# One-Shot Ligand Scoring (OSLS)

This repository contains code for the proposed one-shot ligand scoring (OSLS) algorithm. Unfortunately, no pretrained models could be provided due to upload size constraints.

## Requirements
[RDKit](https://www.rdkit.org/docs/Install.html) is required, as well as the following python packages that can be installed with pip:
```
torch
scipy
scikit-learn
numpy
tqdm
SmilesPE
```

## Preprocessing
`preprocess_bindingdb.py` contains code to extract and preproces data from BindingDB. Calling `python preprocess_bindingdb.py <filename>` will load data from `<filename>`, that must be in the BindingDB tsv format, and produce a `data.pickle` file that is ready for training. For the paper, we used `BindingDB_All.tsv` from BindingDB's [Download](https://www.bindingdb.org/rwd/bind/chemsearch/marvin/SDFdownload.jsp?all_download=yes) page, available [here](https://www.bindingdb.org/bind/downloads/BindingDB_All_2022m8.tsv.zip).

## Training
`train.py` contains the main script to train OSLS. The following parameters may be supplied: `--context_affinity_min` (default -50) specifies the minimum context affinity used to train the model, and `--context_affinity_max` (default 50) specifies the maximum context affinity used to train the model. Minimum and maximum context affinities should be supplied in log10 of nanomoles/liter (nM). The defaults are beyond both the minimum and maximum values, meaning using the defaults will train a model across the whole context affinity range.

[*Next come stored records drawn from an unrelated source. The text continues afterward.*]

/-- A compressed source (kinds 0 and 1). -/
def Dev.compressed (d : Dev) (n : Nat) : Bool := decide (d.srcKind n ≤ 1)

/-- The active SPS lies within the limits of 05 Table 5.1 and R116. -/
def spsInRange (kind rate : Nat) (s : Sps) : Bool :=
  let h265 := kind == 1
  (if h265 then s.profile == 4 || s.profile == 5 else decide (1 ≤ s.profile ∧ s.profile ≤ 3))
    && decide (64 ≤ s.fmt.width ∧ 64 ≤ s.fmt.height)
    && (if h265 then decide (s.fmt.width ≤ 8192 ∧ s.fmt.height ≤ 4320) else decide (s.fmt.width ≤ 4096 ∧ s.fmt.height ≤ 2304))
    && s.fmt.sampling == 0 && (s.fmt.depth == 8 || (s.profile == 5 && s.fmt.depth == 10))
    && decide (1 ≤ s.slices ∧ s.slices ≤ 255)
    && decide (s.fmt.width * s.fmt.height * rate ≤ engineRate * 1000)

/-! ### The decode queue (05 R134) -/

/-- An accepted picture enters its source's queue. Where the queue is full, pictures leave it undecoded: each is counted, and DECODE_OVERRUN names
their number. A suspended source's pictures are discarded undecoded (09 R240). -/
def Dev.queueAccept (d : Dev) (n : Nat) (p : AccPic) : Dev :=
  let cap := d.fld .decCfg n 26 24
  let q := (d.dec n).queue
  if (d.dec n).suspended then d
  else if q.length < cap then d.modDec n fun x => { x with queue := q ++ [p] }
  else
    let kept := q.filter fun x => !x.disc
    let kept := if kept.length < cap then kept else []
    let lost := q.length - kept.length
    let d := d.modDec n fun x => { x with queue := kept ++ [p], overrun := x.overrun || (q.any fun y => !y.disc && !kept.contains y) }
    let d := (d.decCount n 12).decCount n 13 lost
    d.srcEvent n 0xE209 (u32 lost)

/-- What ingest learns of an accepted picture reaches the picture, in the queue or in decode. -/
def Dev.modAcc (d : Dev) (n seq : Nat) (f : AccPic → AccPic) : Dev :=
  let g := fun (p : AccPic) => if p.seq == seq then f p else p
  d.modDec n fun x => { x with queue := x.queue.map g, cur := x.cur.map g }

/-! ### Reassignment (04 R92, 05 R132) -/

/-- The decode state at a reassignment: PENDING with no cycle, waiting unless START_ANY; the DPB is reserved afresh at the next SPS. A picture in
an engine finishes with its old GEN; the pictures that no engine has started go (notes/assumptions/12.md). -/
def Dev.resetDecode (d : Dev) (n : Nat) : Dev :=
  let x := d.dec n
  let comp := d.compressed n
  let d := d.poolFree (d.srcOwner n) n
  let d := d.setDec n
    { engine := none, cur := x.cur, curHead := x.curHead, curStamps := x.curStamps, curCause := x.curCause, pics := x.pics, held := [],
      lastOut := x.lastOut, hidden := x.hidden, pending := comp, waiting := comp && !d.flag .decCfg n 28 }
  let d : Dev := { d with bsh := { d.bsh with suspended := d.bsh.suspended.filter (· != n) } }
  d.overcommit

/-- Every counter of an entry clears, and for a camera those of its pipe (04 R114, 05 R141, 06 R162). -/
def Dev.clearSrcCounters (d : Dev) (n : Nat) : Dev :=
  let d := d.each (List.range 14) fun d k => d.put .srcStat (Par.srcStat.info.elem n k) 0
  let d := d.each (List.range 18) fun d k => d.put .decStat (Par.decStat.info.elem n k) 0
  d.when (d.srcKind n == 4) fun d => d.each (List.range 11) fun d k => d.put .ipuStat (Par.ipuStat.info.elem (d.srcPort n) k) 0

/-- The entry is reassigned: GEN advances, everything of the old generation is discarded, the state is SEEKING (04 R92). -/
def Dev.reassign (d : Dev) (n : Nat) : Dev :=
  let d := d.put .srcCfg n (setBits (d.get .srcCfg n) 15 8 (d.srcGen n + 1))
  let d := (d.resetDecode n).clearSrcCounters n
  let d := d.setSrc n { st := .seeking }
  d.when (d.srcKind n == 3) fun d => d.hpdPulse (d.srcPort n)

/-- The entry is disabled. -/
def Dev.disableSrc (d : Dev) (n : Nat) : Dev :=
  let d := d.put .srcCfg n (setBits (d.get .srcCfg n) 63 63 0)
  let d := d.resetDecode n
  let d := d.modDec n fun x => { x with pending := false, waiting := false }
  d.setSrc n {}

/-- The taint state starts over as at a reassignment: a source that resumes, and a wake from NIGHT (09 R240, R245). -/
def Dev.taintReset (d : Dev) (n : Nat) : Dev :=
  if d.compressed n then
    d.modDec n fun x => { x with pending := true, cycle := .none, waiting := !d.flag .decCfg n 28, craSeen := false, dropRasl := false }
  else d

/-! ### Proof tests (02 R35 to R40) -/

/-- The thresholds of the noise test at a component depth: at most 4 codes at 8-bit scale (02 R38). -/
def noiseMax (depth : Nat) : Nat := if depth < 8 then 1 else 4 * 2 ^ (depth - 8)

 `--run_name` optionally specifies a name for TensorBoard logging, and `--checkpoint_file` will save model checkpoints to the provided filename (default `model.pt`). TensorBoard logs from training the model are saved to the `./runs/` folder, and includes both training and testing statistics.

## Inference
`score_ligands.py` uses the trained model to perform inference on a given context and query. The following parameters must be supplied: `--context_smiles` specifies the SMILES string of the context molecule and `--context_affinity` specifies its affinity to the target in nanomoles/liter (nM), `--query_smiles` specifies the SMILES string of the query molecule, and `--model_file` specifies the path to the trained model. The script prints to stdout the affinity prediction of the query molecule, also in nM. Note that the supplied context affinity should be in the same range that was used to train the model, or the model will not function as expected.